The relational databases won that battle, as they have won against each competing hierarchical database technology since.
The reason is that relational databases are based on relational algebra. This has very practical consequences, for example you can query the data more flexibly.
When you use JSON storage such as MongoDB, when you decide your root entities you are stuck with that decision. I see very often in practice that there will always come new requirements that you did not foresee that you then need to work around.
I don't care what other people use, however.

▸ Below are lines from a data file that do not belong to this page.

-- ==== Sys2Proof/Machine/Launch.lean ====
section
/-! DEFINITION. The acceptance of a launch (R334, R335, R338, R346, R362 to R365) and the checks of the records it names. -/
namespace Sys2Proof.Machine

/-! ### The packet (R334) -/

/-- The fields of a packet of 512 bytes. -/
def parsePacket (b : List Byte) : Packet where
  wtab := (List.range 32).map fun k => numAt b (256 + 8 * k) 8
  pg := numAt b 119 1
  ps := numAt b 118 1
  policy := bits (natOf b) 943 940
  prio := bits (natOf b) 939 936
  tasks := bitAt (natOf b) 935
  ord := bitAt (natOf b) 934
  fuse := bitAt (natOf b) 933
  pair := bitAt (natOf b) 932
  queues := bits (natOf b) 931 927
  spans := bits (natOf b) 926 919
  pool := bits (natOf b) 918 907
  regs := bits (natOf b) 906 901
  groups := bits (natOf b) 900 894
  width := 16 * 2 ^ bits (natOf b) 893 892
  svb := bits (natOf b) 871 816
  ctx := bits (natOf b) 815 800
  sbm := BitVec.ofNat 16 (bits (natOf b) 799 784)
  scope := bits (natOf b) 783 768
  govr := bits (natOf b) 767 704
  seed := BitVec.ofNat 64 (bits (natOf b) 703 640)
  ttbl := bits (natOf b) 639 576
  affr := bits (natOf b) 575 512
  preds := (List.range 4).map fun k => numAt b (48 + 4 * k) 4
  preempt := bits (natOf b) 383 352
  gz := bits (natOf b) 351 320
  gy := bits (natOf b) 319 288
  gx := bits (natOf b) 287 256
  trec := bits (natOf b) 255 192
  arg := BitVec.ofNat 64 (bits (natOf b) 191 128)
  mentry := bits (natOf b) 127 64
  entry := bits (natOf b) 63 0

/-- A reserved bit or code of a packet. -/
def packetReserved (b : List Byte) : Bool :=
  let n := natOf b
  bits n 2047 960 != 0 || bits n 891 872 != 0 || bits n 893 892 == 3

/-- A field out of its range, or more than 1,024 lanes (R334, R335). -/
def Packet.outOfRange (p : Packet) : Bool :=
  p.groups == 0 || decide (64 < p.groups) || decide (1024 < p.groups * p.width) || p.regs == 0 || decide (32 < p.regs) ||
  decide (16 < p.queues) || decide (128 < p.spans) || p.preempt == 0 ||
  (if p.tasks then p.gy == 0 || decide (65536 < p.gy) || p.gz != 0 || p.trec % 64 != 0
   else p.gx == 0 || p.gy == 0 || p.gz == 0 || p.trec != 0)

/-- Groups of a team that run on the even core of its pair, or on the odd one (R341). -/
def Packet.groupsOn (p : Packet) (odd : Bool) : Nat :=
  if p.pair then ((List.range p.groups).filter fun g => (g / 4 % 2 == 1) == odd).length
  else if odd then 0 else p.groups

/-- Chunks of the pool part of a core (R448). -/
def Packet.poolOn (p : Packet) (odd : Bool) : Nat :=
  if p.pair then (if odd then p.pool / 2 else ceilDiv p.pool 2) else if odd then 0 else p.pool

/-- The pool is too small (R23, R448). -/
def Packet.poolBad (p : Packet) : Bool :=
  decide (p.pool < p.regs * p.groups) || decide (p.poolOn false < p.regs * p.groupsOn false) ||
  decide (p.poolOn true < p.regs * p.groupsOn true)

/-- The core partition is not one of R273. -/
def Packet.partBad (p : Packet) : Bool :=
  decide (144 < p.ps + p.pg) || decide (p.ps < 32) || decide (128 < p.ps) || decide (p.pg < 16)

/-- Teams of a launch. -/
def Packet.teams (p : Packet) : Nat := if p.tasks then p.gy else p.gx * p.gy * p.gz

/-! ### Reads of the command processor -/

/-- Read parts of a record at their homes in a context, in region 00 of this device. -/
def State.cpParts (s : State) (ctx : Nat) (q : Want) : List (Addr × Nat) → Option (List Byte)
  | [] => some []
  | (va, k) :: r =>
    if regionOf va ≠ 0 then none
    else match s.xlat none ctx va q with
      | .error _ => none
      | .ok p =>
        if pteSystem p || s.isLost (paOf p va) then none
        else (s.cpParts ctx q r).map fun b => s.mem.read (paOf p va) k ++ b

/-- Read a record aligned to `al`; `none` where it cannot be read. -/
def State.cpRead (s : State) (ctx a n al : Nat) : Option (List Byte) :=
  if a % al ≠ 0 ∨ 2 ^ 56 ≤ a then none else s.cpParts ctx (wantLoad false) (lineParts (n / 128 + 2) (BitVec.ofNat 56 a) n)

/-- A code address whose slot carries a `TGT` bit (R89). -/
def State.cpEntry (s : State) (ctx a : Nat) : Bool :=
  let va : Addr := BitVec.ofNat 56 a
  match slotOf va with
  | none => false
  | some k =>
    match s.cpParts ctx (wantFetch false) [(BitVec.ofNat 56 (a / 64 * 64), 64)] with
    | some l => bitAt (lineWord l) (5 + k)
    | none => false

/-! ### The records of a launch -/

/-- A governor record that passes R346. -/
def State.cpGovernor (s : State) (p : Packet) : Option GovRec := do
  let b ← s.cpRead p.ctx p.govr 32 32
  let n := natOf b
  let g : GovRec := ⟨bitAt n 163, bits n 162 155, bits n 154 149, BitVec.ofNat 8 (bits n 148 141), BitVec.ofNat 8 (bits n 140 133),
    Fin.ofNat 32 (bits n 132 128), bits n 127 96, bits n 95 64, BitVec.ofNat 56 (bits n 63 0)⟩
  if bits n 255 164 ≠ 0 ∨ 32 < g.chunks ∨ g.maxn = 0 ∨ g.time = 0 ∨ (g.en = true ∧ s.cpEntry p.ctx (bits n 63 0) = false) then none
  else some g

/-- An affinity record that passes R338: its selectors `S0` to `S4`, `D0`, `D1`. -/
def State.cpAffinity (s : State) (p : Packet) : Option (List Nat) := do
  let b ← s.cpRead p.ctx p.affr 8 8
  let n := natOf b
  let sel := (List.range 7).map fun i => bits n (7 * i + 6) (7 * i)
  if bits n 63 49 ≠ 0 ∨ sel.any (fun x => decide (97 < x)) = true then none else some sel

/-- The tensor parameter record of a descriptor is read and checked, then the checks that need both records (R212). -/
def State.cpTpr (s : State) (p : Packet) (d : WinDesc) : Option WinDesc := do
  let d ← if d.tprAddr = 0 then some d else do
    let b ← s.cpRead p.ctx d.tprAddr 32 32
    let t ← parseTpr b
    some { d with tpr := some t }
  if d.recordsOk && !d.outside (16384 * p.spans) then some d else none

/-- An initial window's descriptor with its records (R33, R212). -/
def State.cpWindow (s : State) (p : Packet) (a : Nat) : Option WinDesc := do
  let b ← s.cpRead p.ctx a 64 64
  let d ← winFields (natOf b)
  if d.layoutAddr = 0 then s.cpTpr p d
  else do
    let y ← s.cpRead p.ctx d.layoutAddr 32 32
    let l ← parseLayout y
    s.cpTpr p { d with layout := some l }

/-- The range of a window meets the range or scale area of an earlier one. -/
def winMeets (d : WinDesc) (os : List (Option WinDesc)) : Bool :=
  os.any fun o => match o with
    | some o => runsMeet d.spoff d.range o.spoff o.range || o.meetsScales d.spoff d.range
    | none => false

/-- The initial windows, none where a check of R212 fails. -/
def State.cpWindows (s : State) (p : Packet) : Option (List (Option WinDesc)) :=
  p.wtab.foldl (fun (acc : Option (List (Option WinDesc))) a =>
    match acc with
    | none => none
    | some os =>
      if a = 0 then some (os ++ [none])
      else match s.cpWindow p a with
        | none => none
        | some d => if winMeets d os then none else some (os ++ [some d])) (some [])

/-- An entry of a timetable of `nm` markers (R364, R365). -/
def parseTtEnt (counts : List Nat) (b : List Byte) : Option TtEnt :=
  let n := natOf b
  let op : TtOp := match bits n 1 0 with | 0 => .fetch | 1 => .evict | 2 => .retain | _ => .drop
  let e : TtEnt := ⟨bits n 255 192, bits n 191 128, bits n 127 112, bits n 111 96, bitAt n 2, op, none, false, false, []⟩
  let hold := op = .fetch ∨ op = .retain
  if bits n 95 3 ≠ 0 ∨ e.base % 65536 ≠ 0 ∨ e.len = 0 ∨ e.len % 65536 ≠ 0 ∨ 2 ^ 54 < e.base + e.len ∨ e.due < e.lead ∨
      counts.length ≤ e.due ∨ (¬ hold ∧ (e.lead ≠ e.due ∨ e.start = true)) ∨ (hold ∧ e.start = true ∧ e.lead ≠ 0) ∨
      (hold ∧ counts.getD e.due 0 = 0) then none
  else some e

/-- Some count of a timetable at `a` that can be read is not ALL: it breaks R350 in an ordered launch. -/
def State.countsBad (s : State) (p : Packet) (a : Nat) : Bool :=
  match s.cpRead p.ctx a 64 64 with
  | none => false
  | some b =>
    let nm := min (bits (natOf b) 31 15) 65536
    match s.cpRead p.ctx (bits (natOf b) 127 64) (4 * nm) 4 with
    | none => false
    | some cb => (List.range nm).any fun k => numAt cb (4 * k) 4 != 0xFFFFFFFF

/-- A timetable that passes R362 to R365. An `ENTS` that no entry uses is aligned too. -/
def State.cpTimetable (s : State) (p : Packet) (a : Nat) : Option Timetable := do
  let b ← s.cpRead p.ctx a 64 64
  let n := natOf b
  let nent := bits n 47 32
  let nm := bits n 31 15
  if bits n 511 192 ≠ 0 ∨ bits n 63 48 ≠ 0 ∨ n % 2 ^ 10 ≠ 0 ∨ nm = 0 ∨ 65536 < nm then none
  else do
    let cb ← s.cpRead p.ctx (bits n 127 64) (4 * nm) 4
    let counts := (List.range nm).map fun k => numAt cb (4 * k) 4
    let ea := bits n 191 128
    let eb ← if nent = 0 then (if ea % 32 ≠ 0 ∨ 2 ^ 56 ≤ ea then none else some []) else s.cpRead p.ctx (bits n 191 128) (32 * nent) 32
    let ents ← (List.range nent).foldr (fun i acc =>
      match acc, parseTtEnt counts (sub eb (32 * i) 32) with
      | some es, some e => some (e :: es)
      | _, _ => none) (some [])
    some ⟨counts, bits n 14 11, bitAt n 10, ents⟩

/-- The initial task records, in address order. -/
def State.cpTasks (s : State) (p : Packet) : Option (List (List Byte)) :=
  if !p.tasks then some []
  else (List.range p.gx).foldr (fun i acc =>
    match acc, s.cpRead p.ctx (p.trec + 64 * i) 64 64 with
    | some rs, some r => some (r :: rs)
    | _, _ => none) (some [])

/-! ### Acceptance (R335) -/

/-- The device has issued a launch number. -/
def State.issued (s : State) (n : Nat) : Bool := (s.launch? n).isSome || s.past.any fun e => e.1 == n

/-- What the checks of a launch read. -/
structure Accepted where
  wins : List (Option WinDesc)
  gov : Option GovRec
  aff : Option (List Nat)
  tt : Option Timetable
  tasks : List (List Byte)
deriving DecidableEq, Repr

/-- An optional record: read if its address is not 0. -/
def optRec {α : Type} (a : Nat) (r : Option α) : Option (Option α) := if a = 0 then some none else r.map some

/-- The records of a launch, or the number of the first check that fails: 1 to 11 in the order of R335, 12 affinity record, 13
timetable, 14 initial records, 15 no policy table installed (log 28). -/
def State.launchChecks (s : State) (b : List Byte) (p : Packet) : Except Nat Accepted :=
  if s.policy.isNone then .error 15
  else if packetReserved b then .error 1
  else if p.outOfRange then .error 2
  else if p.poolBad then .error 3
  else if p.partBad then .error 4
  else if p.fuse && !p.pair then .error 5
  else if p.ord && (p.tasks || (p.ttbl != 0 && s.countsBad p p.ttbl)) then .error 6
  else match s.cpWindows p with
    | none => .error 7
    | some ws =>
      match optRec p.govr (s.cpGovernor p) with
      | none => .error 8
      | some gov =>
        if p.svb % 64 ≠ 0 then .error 9
        else if 2 ^ 32 - 2 < p.teams * p.groups then .error 10
        else if p.preds.any fun n => n != 0 && !s.issued n then .error 11
        else match optRec p.affr (s.cpAffinity p), optRec p.ttbl (s.cpTimetable p p.ttbl), s.cpTasks p with
          | none, _, _ => .error 12
          | _, none, _ => .error 13
          | _, _, none => .error 14
          | some aff, some tt, some tasks => .ok ⟨ws, gov, aff, tt, tasks⟩

/-- The root cancel scope (R184). -/
def rootScope (n : Nat) : Scope := ⟨n, none, 0, false, false, 0, 0, 0, 0, 0, 0, 0, 0⟩

/-- An accepted launch. -/
def newLaunch (num die : Nat) (tag : W32) (p : Packet) (a : Accepted) : Launch where
  num := num
  die := die
  tag := tag
  pkt := p
  wins := a.wins
  gov := a.gov
  aff := a.aff
  tt := a.tt
  initial := a.tasks
  eligible := false
  eligibleAt := 0
  nextTeam := 0
  halted := false
  preempted := false
  buffer := 0
  saved := []
  discarded := false
  tasks := []
  places := []
  scopes := [rootScope p.scope]
  arrivals := []
  reached := []
  failedStores := 0
  failedPuts := 0
  track := []
  uncounted := []
  adds := []
  arrivedBy := []

/-- Check a packet that a command processor receives: the number of the first failing check, with its record, or the new launch's
number (R335). -/
def State.acceptLaunch (s : State) (die : Nat) (tag : W32) (b : List Byte) : Except Nat Nat × State :=
  let p := parsePacket b
  match s.launchChecks b p with
  | .error n => (.error n, s.raiseDie die .cmdProc .launchRefused (BitVec.ofNat 128 n) 0 0 0)
  | .ok a =>
    let num := 4 * s.launchNext + die
    let l := newLaunch num die tag p a
    let s := { s with launchNext := s.launchNext + 1, launches := s.launches ++ [l] }
    -- a predecessor that was discarded before is reported as one that is discarded while this launch waits
    let bad := p.preds.filter fun n => n != 0 && ((s.past.any fun e => e == (n, true)) ||
      (match s.launch? n with | some k => k.discarded | none => false))
    (.ok num, bad.foldl (fun s n => s.predDiscarded l n) s)

/-! ### Eligibility (R336, R369) -/

/-- A launch becomes eligible: its initial records are enqueued and its `START` entries start. -/
def State.makeEligible (s : State) (n : Nat) : State :=
  match s.launch? n with
  | none => s
  | some l =>
    let tasks : List Task := l.initial.zipIdx.map fun e =>
      ⟨BitVec.ofNat 56 (l.pkt.trec + 64 * e.2), e.1, taskPrio e.1, none, s.clock, false⟩
    (s.setLaunch { l with eligible := true, eligibleAt := s.clock, tasks := tasks }).startEntries n fun e => e.start

/-- A launch whose predecessors are all reported complete becomes eligible. -/
def State.launchEligible (s : State) (n : Nat) : State :=
  match s.launch? n with
  | none => s
  | some l =>
    if l.eligible || l.discarded || !(l.pkt.preds.all fun k => k == 0 || s.past.contains (k, false)) then s else s.makeEligible n

def execLaunchEligible (n : Nat) (s : State) : Host.Outcome State Fault Refusal := .next (s.launchEligible n)

end Sys2Proof.Machine
end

And the only "battle" is one you've invented in your head. People who deal in data for a living just pick the right data store for the right data schema.
Also - sqlite would have been totally fine for these queries a decade ago or more (just slower) - I messed with 10GB+ datasets with it more than 10 years ago.
Why do they use the geometric mean to average execution times?
If half your requests are 2x as long and half are 2x as fast, you don’t take the same wall time to run — you take longer.
Let’s say you have 20 requests, 10 of type A and 10 of type B. They originally both take 10 seconds, for 200 seconds total. You halve A and double B. Now it takes 50 + 200 = 250 seconds, or 12.5 on average.
This is a case where geometric mean deceives you - because the two really are asymmetric and “twice as fast” is worth less than “twice as slow”.
I just did a quick google and first real result was this blog post with a good explanation with some good illustrations https://jlmc.medium.com/understanding-three-simple-statistic...
Its the very first illustration at the top of that blog post that 'clicks' for me. Hope it helps!
The inverse is also good: mean-square-error is the good way for comparing how similar two datasets (e.g. two images) are.